WHAT TO PRODUCE
Go from the first line below to the one with "fully cleared. -/" and print each line exactly.

DATASET EXCERPTS
=== Begin Enclosure ===

/-- The clearing engine at a line for function n: once it is the engine's turn there, what the host holds is taken back
(R122) and the copies are settled (R112), the line is cleared; true when it is. -/
def State.clearTurn (s : State) (n line : Nat) : State × Bool :=
  let stamp := s.stampOf clearAgent n
  match s.askAll clearAgent n stamp [(line, (s.slotOf n).getD 0, n, 0, [false, true], true)] with
  | (s, false) => (s, false)
  | (s, true) =>
    if (s.dir line).mode = 0 then (s.clearLine line, true)
    else match s.startSettle (Settle.ofReq line (Req.ofAgent clearAgent n stamp 0 n 0) [] false) with
      | (s, true) => (s.clearLine line, true)
      | (s, false) => (s, false)

/-- The first span of a function that is not fully cleared. -/
def State.openSpan (s : State) (n : Nat) : Option Span := s.head.spans.find? fun p => p.fn == n && decide (p.cleared < p.lines)

/-- FNRST_CLEAR: CLEAR begins once the list is written; from then on the clearing engine clears line after line of the
listed spans. -/
def execFnrstClear (n : Nat) (s : State) : Host.Outcome State Fault Refusal :=
  .next (if !s.fnInReset n then s
    else if s.fnState n == 3 && !s.head.rotating.contains n then
      match s.writeClearList n with
      | (s, true) => s.setFnState n 4
      | (s, false) => s
    else if s.fnState n == 4 then
      match s.openSpan n with
      | none => s
      | some p => match s.clearTurn n (lineOf p.base + p.cleared) with
        | (s, false) => s
        | (s, true) =>
          let step (q : Span) : Span := if q = p then { q with cleared := q.cleared + 1 } else q
          { s with head := { s.head with spans := s.head.spans.map step } }
    else s)

/-- CLEAR_SPAN_DONE: every line of a span carries the mark; its DONE bit is set as a .sys release. -/
def execClearSpanDone (n : Nat) (s : State) : Host.Outcome State Fault Refusal :=
  .next (if s.fnInReset n && s.fnState n == 4 then
    match s.head.spans.find? fun p => p.fn == n && p.cleared == p.lines with
    | none => s
    | some p =>
      let done (s : State) : State := { s with head := { s.head with spans := s.head.spans.erase p } }
      match p.record with
      | none => done s
      | some a => match s.agentAsk headAgent n [.phys 0 0 a 8 true] with
        | (s, true) => (done s).physWrite 0 a ((p.record_ true).take 8) 2
        | (s, false) => s
  else s)

/-- FNRST_IDLE: every span is cleared; GO reads 0 and PF vector 1 is signalled. -/
def execFnrstIdle (n : Nat) (s : State) : Host.Outcome State Fault Refusal :=
  .next (if s.fnInReset n && s.fnState n == 4 && !(s.head.spans.any fun p => p.fn == n) then
    (s.setReg (.fnrst n) (setBits (setBits (s.reg (.fnrst n)) 60 3 0) 63 1 0)).signal 0 1
  else s)

/-! Mailboxes (R422 to R424) -/

/-- The owner of a mailbox: a context, or the host. -/
def State.mbxAddr (s : State) (m : Nat) : Word :=
  if m = hostMbx then s.reg .hlhost &&& 0x000FFFFFFFFFFF00#64 else s.reg (.hlmbx m)

/-- The mailbox lies in host memory that Headland reaches over port 0: the host's in recovery mode, when no address-map entry
stands (R51, R415; log entry 122). -/
def State.outside (s : State) (m : Nat) : Bool := m == hostMbx && s.head.recovery

/-- The halves of host memory that bytes lie in. -/
def halvesFrom (a n : Nat) : List Nat := if n = 0 then [] else (List.range ((a + n - 1) / 64 + 1 - a / 64)).map (a / 64 + ·)

/-- Headland asks the host for halves that it has not read; true when it has all of them. -/
def State.pull (s : State) (m : Nat) (a : Word) (n : Nat) : State × Bool :=
  if !s.outside m then (s, true)
  else
    let lack := (halvesFrom a.toNat n).filter fun k => (tget? s.head.pulled k).isNone
    (lack.foldl (fun (s : State) k =>
      if s.host.fetches.contains (k / 2, k % 2 == 1) || !s.portUp 0 then s
      else { s with host := { s.host with
        fetches := s.host.fetches ++ [(k / 2, k % 2 == 1)]
        out := s.host.out ++ [.fetch (BitVec.ofNat 52 (64 * k)) 0] } }) s, lack.isEmpty)

/-- Bytes of host memory that Headland has read. -/
def State.pulledBytes (s : State) (a n : Nat) : List Byte :=
  (List.range n).map fun i => (tget s.head.pulled ((a + i) / 64) []).getD ((a + i) % 64) 0
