-- ==== Sys2Proof/Machine/Dispatch.lean ====
section
/-! DEFINITION. The dispatch of an instruction to its meaning: one arm per row of the opcode table. -/

namespace Sys2Proof.Machine
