/-- R105, R106, R110, R121, R323, R326: what performing a request at home changes. A store writes its bytes and no
other byte of memory, clears the LL reservations of its line, and sends UPD to every pointer but the writer, with
STACK at once when there is none. (The reading rests on log entry 2.) -/
def Obligations.StoresAtHome : Prop :=
  ∀ (s : State) (x : Msg) (r : Req) (bs : List (Nat × Byte)) (sc z : Bool), x.body = .store r bs sc z →
    let t := s.perform x
    let targets := if (s.dir x.line).mode = 1 then (s.dir x.line).holders.filter (· != x.src.core?) else []
    (tget? s.lines.keyed x.line = none ∨ tget? s.lines.keyed x.line = some (s.keyId r.key) →
      (∀ a, (∀ b ∈ bs, a ≠ x.line * 128 + b.1) → memRead t.mem a = memRead s.mem a) ∧
      (Memory.wf s.mem = true → bs.Pairwise (fun b c => b.1 ≠ c.1) →
        ∀ b ∈ bs, memRead t.mem (x.line * 128 + b.1) = b.2)) ∧
    (∀ e ∈ t.teams, ∀ w ∈ e.2.warps, ∀ v ∈ w.2.resv, v.2.tide = false → v.2.line ≠ x.line) ∧
    (targets = [] → t.net.acks = s.net.acks ∧ t.net.next = s.net.next + 1 ∧
      ∃ bytes, t.net.msgs = s.net.msgs ++ [⟨s.net.next, s.homeNode x.line, x.src, x.line, .stack r bytes false⟩]) ∧
    (targets ≠ [] → (s.dir x.line).coarse = false →
      t.net.acks = s.net.acks ++ [⟨s.net.next, x.line, targets.length, false, false, false, some (x.src, r)⟩] ∧
      ∃ bytes, t.net.msgs = s.net.msgs ++ targets.zipIdx.map fun c =>
        ⟨s.net.next + 1 + c.2, s.homeNode x.line, .core c.1, x.line, .upd bytes s.net.next⟩)

/-- R81, R82, R106, R110, R113, R117, R118: the messages that reach cores. (The reading rests on log entry 86.) -/
def Obligations.AnswersAtCores : Prop :=
  (∀ r bytes poison valid al, r.flight ≠ none → Receives .data (· = .data r bytes poison valid al) fun t x =>
    (t.modReq x.line r fun p =>
      if (halvesOf p.lo p.len).all valid.contains then
        p.fill bytes ((poison.getLsbD 0 && p.inHalf false) || (poison.getLsbD 1 && p.inHalf true))
      else { p with st := .wait }).pump) ∧
  (∀ r bytes poison valid al, r.flight = none → Receives .data (· = .data r bytes poison valid al) fun t x =>
    t.modCore x.dst.core? fun c => { c with misses := c.misses.map fun (y : Miss) =>
      if y.line = x.line ∧ y.key = r.key ∧ y.fill = none then { y with fill := some (bytes, poison, valid, al) }
      else y }) ∧
  (∀ (s : State) (core : Nat) (e : Miss) bytes poison valid al, (s.core core).misses.find? (·.id == e.id) = some e →
    e.fill = some (bytes, poison, valid, al) → exec (.missFill core e.id) s = .next
      (let t := s.modCore core fun c => { c with misses := c.misses.filter fun (y : Miss) => y.id != e.id }
       ((if al then t.l1Install core e.line e.key (patch bytes e.later) else t).modMiss e
         fun p => p.answer bytes poison valid).pump)) ∧
  (∀ r bytes drop, Receives .stack (· = .stack r bytes drop) fun t x =>
    (((t.modReq x.line r Piece.finish).modCore x.dst.core? fun c =>
      if drop then (c.patchLine x.line bytes).dropCopy x.line else c.patchLine x.line bytes).wakeLine x.line).pump) ∧
  (∀ bytes ack, Receives .upd (· = .upd bytes ack) fun t x =>
    ((t.modCore x.dst.core? fun c => c.patchLine x.line bytes).wakeLine x.line).send x.dst x.src x.line (.uack ack)) ∧
  (∀ ack, Receives .inv (· = .inv ack) fun t x =>
    (t.modCore x.dst.core? fun c => c.dropCopy x.line).send x.dst x.src x.line (.iack ack)) ∧
  (∀ r n, r.flight ≠ none → Receives .resteer (· = .resteer r n) fun t x =>
    ((t.modCore r.core fun c => { c with ranges := c.ranges.map fun (e : RBuf) =>
      if e.ctx = r.ctx ∧ e.index = r.index then e.steerTo n else e }).modReq x.line r fun p => p.resteer n).pump) ∧
  (∀ r id, r.flight = some id → Receives .stranded (· = .stranded r) fun t x =>
    (t.strand id fun p => p.inReq x.line r).pump) ∧
  (∀ r op ty ws, Receives .ugrant (· = .ugrant r op ty ws) fun t x =>
    let u := t.modReq x.line r Piece.finish
    let n : DLine := ⟨x.line, r.key, r.fn, op, ty, ws, 0⟩
    (match (u.core x.dst.core?).delta? x.line r.key with
      | some d => u.addDelta x.dst.core? d n
      | none => (u.l1Room x.dst.core? x.line).modCore x.dst.core? fun c =>
        { c with tick := c.tick + 1, deltas := c.deltas ++ [{ n with used := c.tick + 1 }] }).pump) ∧
  (∀ ack, Receives .gather (· = .gather ack) fun t x =>
    match (t.core x.dst.core?).deltas.find? fun d => d.line == x.line with
    | some d => (t.modCore x.dst.core? fun c => { c with deltas := c.deltas.erase d }).send x.dst x.src x.line
        (.delta ack d.op d.ty d.words)
    | none => t.send x.dst x.src x.line (.nodelta ack)) ∧
  ∀ n, Receives .retry (· = .retry n) fun t _ => t

/-- R105, R108, R110, R112 to R115, R118: the messages that close a home's counts, the notices that it ignores, and the reissue
of a bounced request once a gateway lets it pass. (The reading rests on log entry 86.) -/
def Obligations.AnswersAtHomes : Prop :=
  (∀ ack, Receives .uack (· = .uack ack) fun t _ => (t.acked ack).pump) ∧
  (∀ ack, Receives .iack (· = .iack ack) fun t _ => (t.acked ack).pump) ∧
  (∀ ack, Receives .nodelta (· = .nodelta ack) fun t _ => t.acked ack) ∧
  (∀ ack op ty ws, Receives .delta (· = .delta ack op ty ws) fun t x => (t.deltaHome x.line op ty ws).acked ack) ∧
  (∀ op ty ws, Receives .dwb (· = .dwb op ty ws) fun t x => t.deltaHome x.line op ty ws) ∧
  (Receives .evn (· = .evn) fun t x =>
    if (∃ a ∈ t.net.acks, a.line = x.line ∧ (a.round = true ∨ a.gather = true ∨ a.settle = true)) ∨
      ∃ y ∈ t.net.settles, y.line = x.line then t
    else t.modDir x.line fun d =>
      if d.coarse then d
      else { d with
        ptrs := d.ptrs.filter (· != x.src.core?)
        mode := if d.ptrs.filter (· != x.src.core?) = [] then 0 else d.mode }) ∧
  (∀ (s : State) (x : Msg), s.net.retries.find? (fun y => y.id == x.id) = some x →
    (∀ y ∈ s.net.msgs, y.body ≠ .retry x.id) →
    s.net.retries.find? (fun y => y.src == x.src && y.line == x.line) = some x →
    let left := { s.net with retries := s.net.retries.filter fun (y : Msg) => y.id != x.id }
    (s.retryGated x = true → exec (.retryReissue x.id) s = .next s) ∧
    (s.retryGated x = false →
      ((∀ q, x.body ≠ .claim q) →
        exec (.retryReissue x.id) s = .next { s with net := { left with msgs := s.net.msgs ++ [x] } }) ∧
      ∀ q, x.body = .claim q → exec (.retryReissue x.id) s = .next
        (if s.queueRoom x.line = true then { s with net := { left with forwards := s.net.forwards ++ [x] } } else s))) ∧
  ∀ (s : State) (a : Ack), s.net.acks.find? (·.id == a.id) = some a →
    (1 < a.left → s.acked a.id = { s with net := { s.net with
      acks := s.net.acks.map fun y => if y.id = a.id then { y with left := y.left - 1 } else y } }) ∧
    (a.left ≤ 1 → s.acked a.id =
      (let t := { s with net := { s.net with acks := s.net.acks.filter (·.id != a.id) } }
       let t := (t.partAcked a).completions
       let t := match a.reply with
         | some (n, r) => t.sendStack n r a.line a.round
         | none => t
       if a.round then (t.modDir a.line fun d => { d with dies := 0, mode := 0 }).close a.line
       else if a.gather || a.settle then
         (t.modDir a.line fun d => { d with mode := 0, ptrs := [], dies := 0 }).close a.line
       else if (t.settle? a.line).isSome then t.close a.line
       else t.drain a.line))
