/-- A mailbox's command does what `k` says and answers what it answers. -/
theorem serveWhen_answers (asked : AskedWhen s u m q before a) {k : State → Request → State × MbxAnswer}
    (same : ∀ t, (k t q).2 = a t) : s.serveWhen m q.cmd before k = (k u q).1.answer m q (a u) := by
  obtain ⟨t, v, w, ready, pulled, ask, rfl, serves⟩ := asked.serves
  rw [serves, if_pos rfl, ready]
  refine (State.carryOut_ready pulled ?_).trans (by rw [same])
  rw [same]
  exact ask

/-- A command that is not listed is answered by any command's event (R425). -/
theorem serveWhen_unlisted (asked : Asked s u m q fun _ => (2, [])) (unlisted : q.cmd ∉ listed) {cmd : Nat}
    (other : cmd ∈ listed) (before' : State → Request → State × Bool) (k : State → Request → State × MbxAnswer) :
    s.serveWhen m cmd before' k = u.answer m q (2, []) := by
  obtain ⟨t, v, w, ready, pulled, ask, rfl, serves⟩ := asked.serves
  cases ready
  have differs : q.cmd ≠ cmd := fun same => unlisted (same ▸ other)
  rw [serves, if_neg differs, if_neg (by simpa using unlisted)]
  exact State.carryOut_ready pulled ask

end

/-! Who may issue a command (R415, R425) -/

section
variable (s : State) (p : State × MbxAnswer)

theorem State.anyone_fst : (s.anyone p).1 = if s.head.recovery then s else p.1 := by
  unfold State.anyone; split <;> rfl

theorem State.anyone_snd : (s.anyone p).2 = if s.head.recovery then (1, []) else p.2 := by
  unfold State.anyone; split <;> rfl

/-- An answer of 0 is the command's own. -/
theorem State.anyone_granted {s : State} {p : State × MbxAnswer} (granted : (s.anyone p).2 = (0, [])) : s.anyone p = p := by
  unfold State.anyone at granted ⊢
  split
  · next recovery => rw [if_pos recovery] at granted; cases granted
  · rfl

/-- A command that changes nothing when it refuses changes nothing when it is refused. -/
theorem State.anyone_refused {s : State} {p : State × MbxAnswer} (keeps : p.2 ≠ (0, []) → p.1 = s)
    (refused : (s.anyone p).2 ≠ (0, [])) : (s.anyone p).1 = s := by
  unfold State.anyone at refused ⊢
  split
  · rfl
  · next normal => rw [if_neg normal] at refused; exact keeps refused

theorem State.hostOnly_guest {m : Nat} (guest : m ≠ 64) (recovery : Bool) : s.hostOnly m recovery p = (s, 1, []) := by
  have other : (m != hostMbx) = true := bne_iff_ne.2 guest
  simp only [State.hostOnly, other, Bool.true_or, if_true]

theorem State.hostOnly_host : s.hostOnly 64 false p = s.anyone p := by
  cases recovery : s.head.recovery <;> simp [State.hostOnly, State.anyone, recovery, hostMbx]

theorem State.hostOnly_recovering : s.hostOnly 64 true p = p := by
  simp [State.hostOnly, hostMbx]

end

/-! The commands (R425 to R428) -/

/-- What ATTEST does and answers outside recovery mode. -/
def State.attested (t : State) (m : Nat) (q : Request) : State × MbxAnswer :=
  let r := t.report (t.mbxFn m) (q.arg.take 32)
  if 2 ^ 20 ≤ t.head.leaf then (t, 4, [])
  else if q.buflen < r.length then (t, 2, [])
  else ({ t with head := { t.head with leaf := t.head.leaf + 1 } }, 0, r)

/-- R428: a leaf is spent with each report that is given, and with nothing else. -/
theorem State.attested_fst (t : State) (m : Nat) (q : Request) :
    (t.anyone (t.attested m q)).1 = if (t.anyone (t.attested m q)).2.1 = 0 then
      { t with head := { t.head with leaf := t.head.leaf + 1 } } else t := by
  rw [State.anyone_fst, State.anyone_snd]
  by_cases recovery : t.head.recovery = true
  · simp only [if_pos recovery]; rfl
  · simp only [if_neg recovery, State.attested]
    split
    · rfl
    · split <;> rfl
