/-! ## Line keys (R354) -/

/-- HMAC-SHA-256. -/
def hmac (key msg : List Byte) : List Byte :=
  let k := if key.length > 64 then sha256 key else key
  let pad := fun (v : Byte) => (k ++ List.replicate (64 - k.length) 0).map (· ^^^ v)
  sha256 (pad 0x5C ++ sha256 (pad 0x36 ++ msg))

/-- Block `i` of the counter-mode key derivation of SP 800-108 with label "FVMK": counter, label, a zero byte, context and length.
The counter, the length and the two parts of the context (partition, key epoch) take 32 bits each, most significant byte first
(assumption 41, DESIGN CHOICE: R354 gives no widths). -/
def keyBlock (secret : BitVec 256) (part epoch i : Nat) : List Byte :=
  hmac (beBytes 32 secret.toNat)
    (beBytes 4 i ++ [0x46, 0x56, 0x4D, 0x4B] ++ [0] ++ beBytes 4 part ++ beBytes 4 epoch ++ beBytes 4 512)

/-- The AES-256 key pair of a partition at a key epoch, the data key in the low 256 bits (R354). -/
def lineKeys (secret : BitVec 256) (part epoch : Nat) : BitVec 512 :=
  BitVec.ofNat 512 (leVal (keyBlock secret part epoch 1 ++ keyBlock secret part epoch 2))

end Sys2Proof.Machine
end

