/-! ## PUT ring fill (R87, R91, R217) -/

/-- The billet that the fill writes: claimed now, or at an earlier run of this instruction. -/
def claimFill (s : State) (r : Request) (c : RingCfg) : Flow :=
  if r.filling.isSome then .go s
  else match getRing s r.ctx c.ring with
    | none => .stop (endHere s r stRights)
    | some x =>
      if mayClaim s c x && aheadOf s r (.ringClaim c.ring) == 0 then
        let s1 := updRing s r.ctx c.ring fun y => { y with claimed := y.claimed + 1 }
        .go (setReq s1 { r with filling := some (c.ring, x.claimed), wait := none })
      else .stop (beginWait s r (.ringClaim c.ring))

/-- The end of a fill: the length of a coded billet is kept, and the publication follows the writes. -/
def endFill (s : State) (r : Request) (m : Mods) (c : RingCfg) (src dfmt elems n : Nat) : Flow :=
  let (s1, r1) := finishPass s r m dfmt elems [src]
  match r.filling with
  | none => goNext s1 r1
  | some (ring, k) =>
    let s2 := if c.coded.isSome then
        updRing s1 r.ctx ring fun y => { y with lengths := (k, n) :: y.lengths.filter fun l => l.1 != k && k < l.1 + c.slots }
      else s1
    .go (addEffect s2 (advance { r1 with filling := none }) (.ringPublish ring k r.writes r.lines.next))

/-- The stream of a fill into an uncoded ring with zero bytes over the rest of the slot (R87). -/
def padJob (j : Job) (dest : List (Nat × Nat)) (size : Nat) : Job :=
  { j with dest := dest
           out := fun r pre bs => let o := j.out r pre bs; { o with bytes := fit size o.bytes } }

/-- The side output of SUMS, its base taken at run time, meets the ring that the pass fills (R81, R183). -/
def sumsMeetRing (s : State) (r : Request) (m : Mods) (c : RingCfg) : Bool :=
  match m.sums with
  | some (out, _, _) =>
    (shapeOf r out).handle && (match rtSpan r out with
      | some x => decide ((x.1 : Int) ≤ (ringSpan s c).2) && decide ((ringSpan s c).1 ≤ x.1 + x.2 - 1)
      | none => false)
  | none => false

def execPutRingFill (t : Mc) (h : HaulerId) (s : State) : Result :=
  withInstr t h "PUT_RING_FILL" s fun s r i =>
    match i with
    | .fill ring src sfmt dfmt sr srp =>
      match ringCfg s r.ctx ring with
      | none => .go (endHere s r stRights)
      | some c =>
        let m := modsOf r.mods
        let x := shapeOf r src
        let size := ringBytes c
        let side : RtSide := ⟨src, .r, sfmt, c.coded.isSome, false⟩
        if !r.pass.started && sumsMeetRing s r m c then .go (endHere s r stSegmentBound) else
        withReq (startPass s r m (side :: sumsSide m) (sumsApart m [src])) r.id fun s r =>
          withReq (claimFill s r c) r.id fun s r =>
            let rep := (repeatDepth r src).isSome
            let k := ((r.filling.map Prod.snd).getD 0)
            let va := stagingVa s r.ctx (slotOffset c k)
            if c.coded.isSome then
              let n := min (streamLen x) size
              let j := { copyJob rep x x 0 n with dest := [(va, n)] }
              runPass s r.id m [j] fun s r => endFill s r m c src dfmt 0 n
            else if isByteCopy m sfmt dfmt then
              runPass s r.id m [padJob (copyJob rep x x 0 (min (streamLen x) size)) [(va, size)] size] fun s r =>
                endFill s r m c src dfmt 0 size
            else
              withReq (needTongs s r) r.id fun s r =>
                let kc := chainOf s r m sfmt dfmt (srOf r sr srp) x 0 0
                let (rows, cols) := (chainResult m sfmt dfmt sr true kc.r kc.c 0 0).getD (0, 0)
                let n := (fillBytes m dfmt rows cols).getD 0
                let j := padJob (chainJob kc x [(va, size)] 0 n n) [(va, size)] size
                runPass s r.id m (j :: sumsJobs r m cols size) fun s r => endFill s r m c src dfmt (rows * cols) size
    | _ => .go s

/-! ## GATHER (R90, R133 to R137) -/

/-- Indices of a billet's lines as read from the index list; none for an entry from a spoiled line (R135). -/
def indicesOf (w n : Nat) (bs : List SByte) : List (Option Nat) :=
  (List.range n).map fun i =>
    let e := (bs.drop (i * w)).take w
    if anyMark e then none else some (leVal (e.map Prod.fst))

/-- Rows of the table for lines j, j + 1, …, and what the lines then hold. -/
def gatherRanges (x : ShapeSet) (j : Nat) (is : List (Option Nat)) : List SrcRange :=
  (is.zipIdx).filterMap fun p => match p.1 with
    | some i => if i < x.count then some ⟨2 ^ 60 + (j + p.2) * x.len, lineAddr x i, x.len⟩ else none
    | none => none

/-- A row of the table as GATHER writes it, and whether its record disagrees with the declared counts: every line of such a record is
delivered spoiled (R67). -/
def gatherRow (m : Mods) (fmt : Nat) (row : List SByte) : List SByte × Bool :=
  let b := dstBlk m
  if isTq fmt && !tqAgrees fmt b ((lineCols fmt b (srcLast m) row.length).getD 0) row then (row.map fun p => (p.1, true), true)
  else (row, false)

def gatherLines (m : Mods) (fmt : Nat) (x : ShapeSet) : List (Option Nat) → List SByte → List SByte × Bool
  | [], _ => ([], false)
  | i :: is, bs =>
    let zero : List SByte × Bool := (List.replicate x.len (0, true), false)
    let ((row, bad), rest) := match i with
      | some k => if k < x.count then (gatherRow m fmt (bs.take x.len), bs.drop x.len) else (zero, bs)
      | none => (zero, bs)
    let (rows, bads) := gatherLines m fmt x is rest
    (row ++ rows, bad || bads)

/-- A billet of GATHER: bytes lo to hi − 1 of the destination; `rep` when an open loop repeats a source (R52). -/
def gatherJob (rep : Bool) (m : Mods) (fmt : Nat) (x y : ShapeSet) (idx : Option (ShapeSet × Nat)) (taken : List Nat) (lo hi : Nat) : Job :=
  let a := lo / y.len
  let n := (hi - 1) / y.len + 1 - a
  let is := fun (pre : List SByte) => match idx with
    | some (z, w) => indicesOf w n (sourceBytes z (a * w) ((a + n) * w) pre)
    | none => ((taken.drop a).take n).map some
  { pre := match idx with
      | some (z, w) => sourceRanges z (a * w) ((a + n) * w)
      | none => []
    main := fun pre => gatherRanges x a (is pre)
    dest := destRanges y lo hi
    out := fun _ pre bs =>
      let o := gatherLines m fmt x (is pre) bs
      { plainOut (hi - lo) (o.1.drop (lo - a * y.len)) with cause := if o.2 then some stSizeMismatch else none }
    counted := true, holds := rep || repeats x || (idx.map fun z => repeats z.1).getD false, again := false }

/-- A GATHER reaches its feed once, and keeps its place until it has all its entries (R137). -/
def reachFeed (s : State) (r : Request) (feed : Nat) : Request :=
  if r.pass.feedAt.isSome then r
  else { r with pass := { r.pass with feedAt := some (feed, waitKey (startWait s r (.feed feed))) } }

/-- It is this GATHER's turn at the feed: none that reached the feed before it still lacks entries. Those that reach it in one mc are
served from the next mc on, when all of them are there, the lower hauler number first (R137). -/
def atFeed (s : State) (r : Request) (feed : Nat) : Bool :=
  let mine := (r.pass.feedAt.map Prod.snd).getD 0
  decide (mine < s.time * 2 ^ 56) &&
  !s.run.reqs.any fun x => x.half == r.half && x.id != r.id && x.fin.isNone &&
    (x.pass.feedAt.map fun k => k.1 == feed && decide (k.2 < mine)).getD false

=== End Enclosure ===

SOLUTION
/-- The clearing engine at a line for function n: once it is the engine's turn there, what the host holds is taken back
(R122) and the copies are settled (R112), the line is cleared; true when it is. -/
def State.clearTurn (s : State) (n line : Nat) : State × Bool :=
  let stamp := s.stampOf clearAgent n
  match s.askAll clearAgent n stamp [(line, (s.slotOf n).getD 0, n, 0, [false, true], true)] with
  | (s, false) => (s, false)
  | (s, true) =>
    if (s.dir line).mode = 0 then (s.clearLine line, true)
    else match s.startSettle (Settle.ofReq line (Req.ofAgent clearAgent n stamp 0 n 0) [] false) with
      | (s, true) => (s.clearLine line, true)
      | (s, false) => (s, false)

/-- The first span of a function that is not fully cleared. -/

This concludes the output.